Differential regulation of ILC subpopulations by SCFAs
ILCs were divided into groups 1 (NK cells and non-NK cells ILC1), 2 (ILC2) and 3 (ILC3) according to their developmental and functional characteristics (135). It was found that C2, C3, and C4 triggered the P13K, AKT, and mTOR signaling pathways through the excitatory action of GPR43 receptors, thereby promoting the proliferation of intestinal ILC1s and ILC3s but inhibiting the proliferation of intestinal ILC2s (136–138). Similarly, C4 has been shown to inhibit ILC2 proliferation in allergic asthma, but this process may be related to the inhibitory effect of HDAC (125). This suggests that the effect of SCFAs on ILCs is mediated by both GPR receptors and HDAC.
ILC3s are a major producer of intestinal barrier IL-22, which is a member of the IL-10 family and a key cytokine regulating inflammation. It is upregulated in chronic inflammation and achieves anti-inflammatory effects by inducing intestinal epithelial cells to produce AMP and mucin and repair the integrity of the damaged intestinal epithelial barrier (139). In ILC3s, SCFAs differentially activate AKT or ERK signaling and increase IL-22 secretion via the AKT and STAT3 axes. Among them, C2 increased the secretion of IL-22 to a greater extent by activating the GPR43 receptor, and C3 increased the secretion of IL-22 to a lesser extent by activating the GPR43 receptor, but C4 had no effect on the secretion of IL-22 (140). The reasons for these findings may be that, on the one hand, C2 and C3 activate the GPR43 receptor in ILCs more easily than C4. On the other hand, it may be that there are other pathways of regulation. For example, C2 enhances the expression of IL-1R in ILC3 cells by activating the GPR43 receptor, and the increased level of IL-1R increases the sensitivity of IL-1β, thereby indirectly inducing the production of IL-22 (141). In addition, SCFAs can promote IL-22 secretion in ILC3s by activating the GPR41 receptor and inhibiting the HDAC pathway (Figure 2). After SCFAs enter cells, they upregulate the expression of hypoxia-inducing factor 1α (HIF1α) and aromatic receptor (AhR), which are differentially regulated by mTOR and STAT3 (141–143). HIF1α directly binds to the IL-22 promoter (144). Finally, histone modification increases the binding of HIF1α to the IL-22 promoter to increase IL-22 secretion (144). In conclusion, different types of SCFAs have different regulatory effects on different types of ILCs, and the mechanism is closely related to the expression of the GPR receptor and the inhibition of HDAC.
Adaptive immunity
T cells
Previous studies have shown that 17 strains in the mouse gut microbiota (belonging to clusters IV, XIVa, and XVIII of Clostridium difficile) induce the TGF-β response by producing SCFAs, which may contribute to the differentiation and amplification of Tregs in the colons of mice (145). It was later determined that SCFAs promote the proliferation of Tregs (145). Treg cells include FoxP3+ T cells, which prevent inflammatory reactions in the gut by producing IL-10 (146). In the presence of Treg cell polarization, C4 treatment of naive T cells enhanced histone H3 acetylation in the promoter, specifically inducing differentiation of mouse colon Treg cells by upregulating the acetylation of conserved noncoding sequences at FoxP3 (147). SCFAs can also indirectly promote the proliferation of Treg cells and IL-10 production through other cell types. For example, C4 can act on macrophages and DCs in a GPR109A-dependent manner, indirectly inducing FoxP3+ T-cell and IL-10 production (44). However, a recent study found that C5 did not increase the amplification of Treg cells but increased the amount of additional acetyl-CoA in T cells, enhanced glycolysis through the mTOR activation pathway, and increased IL-10 production in lymphocytes by acting as a substrate for HAT to regulate the gene recoding process (76, 148).

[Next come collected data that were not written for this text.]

-- ==== Sys2Proof/Machine/StewardAlu.lean ====
section
/-! DEFINITION. The arithmetic of the stewards: register and immediate operations, shifts, saturating operations, the
multiplier and the accumulator (R467, R468, R477, R478). Each command makes the steward named execute its next instruction
where it is one of the row. -/

namespace Sys2Proof.Machine

/-- The register named by rs, and by rt: before the load in flight, if one is (R470). -/
def srcS (k : Nat) (f : Fetched) (s : State) : Word := wreg (s.steward k) (fS f.w)
def srcT (k : Nat) (f : Fetched) (s : State) : Word := wreg (s.steward k) (fT f.w)

/-- An instruction that writes rd. -/
def writeRd (k : Nat) (f : Fetched) (v : Word) (s : State) : State := complete k f [(fD f.w, v)] none none id s

/-- rd := g rs rt. -/
def regOp (k : Nat) (op : StewOp) (g : Word → Word → Word) (s : State) : State :=
  issue k op (fun f s => writeRd k f (g (srcS k f s) (srcT k f s)) s) s

/-- rd := g rs X. -/
def immOp (k : Nat) (op : StewOp) (g : Word → Word → Word) (s : State) : State :=
  issue k op (fun f s => writeRd k f (g (srcS k f s) f.ext) s) s

/-- rd := g rs N of SHI. -/
def shiftImm (k : Nat) (op : StewOp) (g : Word → Nat → Word) (s : State) : State :=
  issue k op (fun f s => writeRd k f (g (srcS k f s) (fN f.w)) s) s

/-- ACC := g ACC rs rt. -/
def accOp (k : Nat) (op : StewOp) (g : BitVec 48 → Word → Word → BitVec 48) (s : State) : State :=
  issue k op (fun f s =>
    let v := g (s.steward k).acc (srcS k f s) (srcT k f s)
    complete k f [] none none (fun x => { x with acc := v }) s) s

/-! ## Register to register (R467) -/

def execAdd (k : Fin 9) (s : State) : Result := .next (regOp k.val .add (· + ·) s)
def execSub (k : Fin 9) (s : State) : Result := .next (regOp k.val .sub (· - ·) s)
def execAndRR (k : Fin 9) (s : State) : Result := .next (regOp k.val .and (· &&& ·) s)
def execOrRR (k : Fin 9) (s : State) : Result := .next (regOp k.val .or (· ||| ·) s)
def execXorRR (k : Fin 9) (s : State) : Result := .next (regOp k.val .xor (· ^^^ ·) s)
def execSlt (k : Fin 9) (s : State) : Result := .next (regOp k.val .slt aluSlt s)
def execSltu (k : Fin 9) (s : State) : Result := .next (regOp k.val .sltu aluSltu s)
def execAndn (k : Fin 9) (s : State) : Result := .next (regOp k.val .andn (fun a b => a &&& ~~~b) s)
def execSll (k : Fin 9) (s : State) : Result := .next (regOp k.val .sll (fun a b => aluSll a (shiftBy b)) s)
def execSrl (k : Fin 9) (s : State) : Result := .next (regOp k.val .srl (fun a b => aluSrl a (shiftBy b)) s)
def execSra (k : Fin 9) (s : State) : Result := .next (regOp k.val .sra (fun a b => aluSra a (shiftBy b)) s)
def execAdds (k : Fin 9) (s : State) : Result := .next (regOp k.val .adds aluAdds s)
def execSubs (k : Fin 9) (s : State) : Result := .next (regOp k.val .subs aluSubs s)
def execAddus (k : Fin 9) (s : State) : Result := .next (regOp k.val .addus aluAddUs s)
def execSubus (k : Fin 9) (s : State) : Result := .next (regOp k.val .subus aluSubUs s)

/-! ## Immediates (R468) -/

def execAddi (k : Fin 9) (s : State) : Result :=
  .next (issue k.val .addi (fun f s => writeRd k.val f (srcS k.val f s + fImm7 f.w) s) s)

def execMovi (k : Fin 9) (s : State) : Result :=
  .next (issue k.val .movi (fun f s => writeRd k.val f (fImm11 f.w) s) s)

def execSlli (k : Fin 9) (s : State) : Result := .next (shiftImm k.val .slli aluSll s)
def execSrli (k : Fin 9) (s : State) : Result := .next (shiftImm k.val .srli aluSrl s)
def execSrai (k : Fin 9) (s : State) : Result := .next (shiftImm k.val .srai aluSra s)
def execAddiLong (k : Fin 9) (s : State) : Result := .next (immOp k.val .addiLong (· + ·) s)
def execAndi (k : Fin 9) (s : State) : Result := .next (immOp k.val .andi (· &&& ·) s)
def execOri (k : Fin 9) (s : State) : Result := .next (immOp k.val .ori (· ||| ·) s)
def execXori (k : Fin 9) (s : State) : Result := .next (immOp k.val .xori (· ^^^ ·) s)
def execSlti (k : Fin 9) (s : State) : Result := .next (immOp k.val .slti aluSlt s)
def execSltiu (k : Fin 9) (s : State) : Result := .next (immOp k.val .sltiu aluSltu s)
def execAddsi (k : Fin 9) (s : State) : Result := .next (immOp k.val .addsi aluAdds s)

/-! ## The multiplier (R477) -/

/-- The low and the high word of a 40-bit product. -/
def productLow (p : Int) : Word := BitVec.ofInt 20 p
def productHigh (p : Int) : Word := BitVec.ofInt 20 (p / 2 ^ 20)

def execMul (k : Fin 9) (s : State) : Result :=
  .next (regOp k.val .mul (fun a b => productLow (a.toInt * b.toInt)) s)

def execMulh (k : Fin 9) (s : State) : Result :=
  .next (regOp k.val .mulh (fun a b => productHigh (a.toInt * b.toInt)) s)

def execMulhu (k : Fin 9) (s : State) : Result :=
  .next (regOp k.val .mulhu (fun a b => productHigh ((a.toNat * b.toNat : Nat) : Int)) s)

def execMac (k : Fin 9) (s : State) : Result :=
  .next (accOp k.val .mac (fun c a b => c + BitVec.ofInt 48 (a.toInt * b.toInt)) s)

def execMacu (k : Fin 9) (s : State) : Result :=
  .next (accOp k.val .macu (fun c a b => c + BitVec.ofNat 48 (a.toNat * b.toNat)) s)

def execMsu (k : Fin 9) (s : State) : Result :=
  .next (accOp k.val .msu (fun c a b => c - BitVec.ofInt 48 (a.toInt * b.toInt)) s)

def execMacs (k : Fin 9) (s : State) : Result :=
  .next (accOp k.val .macs (fun c a b => satS48 (c.toInt + a.toInt * b.toInt)) s)

/-! ## The accumulator (R478) -/

def execRdacc (k : Fin 9) (s : State) : Result :=
  .next (issue k.val .rdacc (fun f s => writeRd k.val f (readAcc (s.steward k.val).acc (fN f.w)) s) s)

def execMfa (k : Fin 9) (s : State) : Result :=
  .next (issue k.val .mfa (fun f s => writeRd k.val f (moveFromAcc (s.steward k.val).acc (fN f.w)) s) s)

def execMta (k : Fin 9) (s : State) : Result :=
  .next (issue k.val .mta (fun f s =>
    let v := moveToAcc (s.steward k.val).acc (fN f.w) (srcS k.val f s)
    complete k.val f [] none none (fun x => { x with acc := v }) s) s)

end Sys2Proof.Machine
end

SCFAs regulate T-cell metabolism through HDAC inhibition. SCFAs can increase the differentiation of naive T cells into effector T cells, such as Th1 and Th17 effector T cells, which may be related to the inhibitory activity of HDAC. In T cells, SCFAs were found to increase the acetylation of p70 S6 kinase and the phosphorylation of rS6 by inhibiting HDAC activity, thereby increasing mTOR activity to increase the production of Th17 and Th1 cells and IL-10(+) T cells (149, 150).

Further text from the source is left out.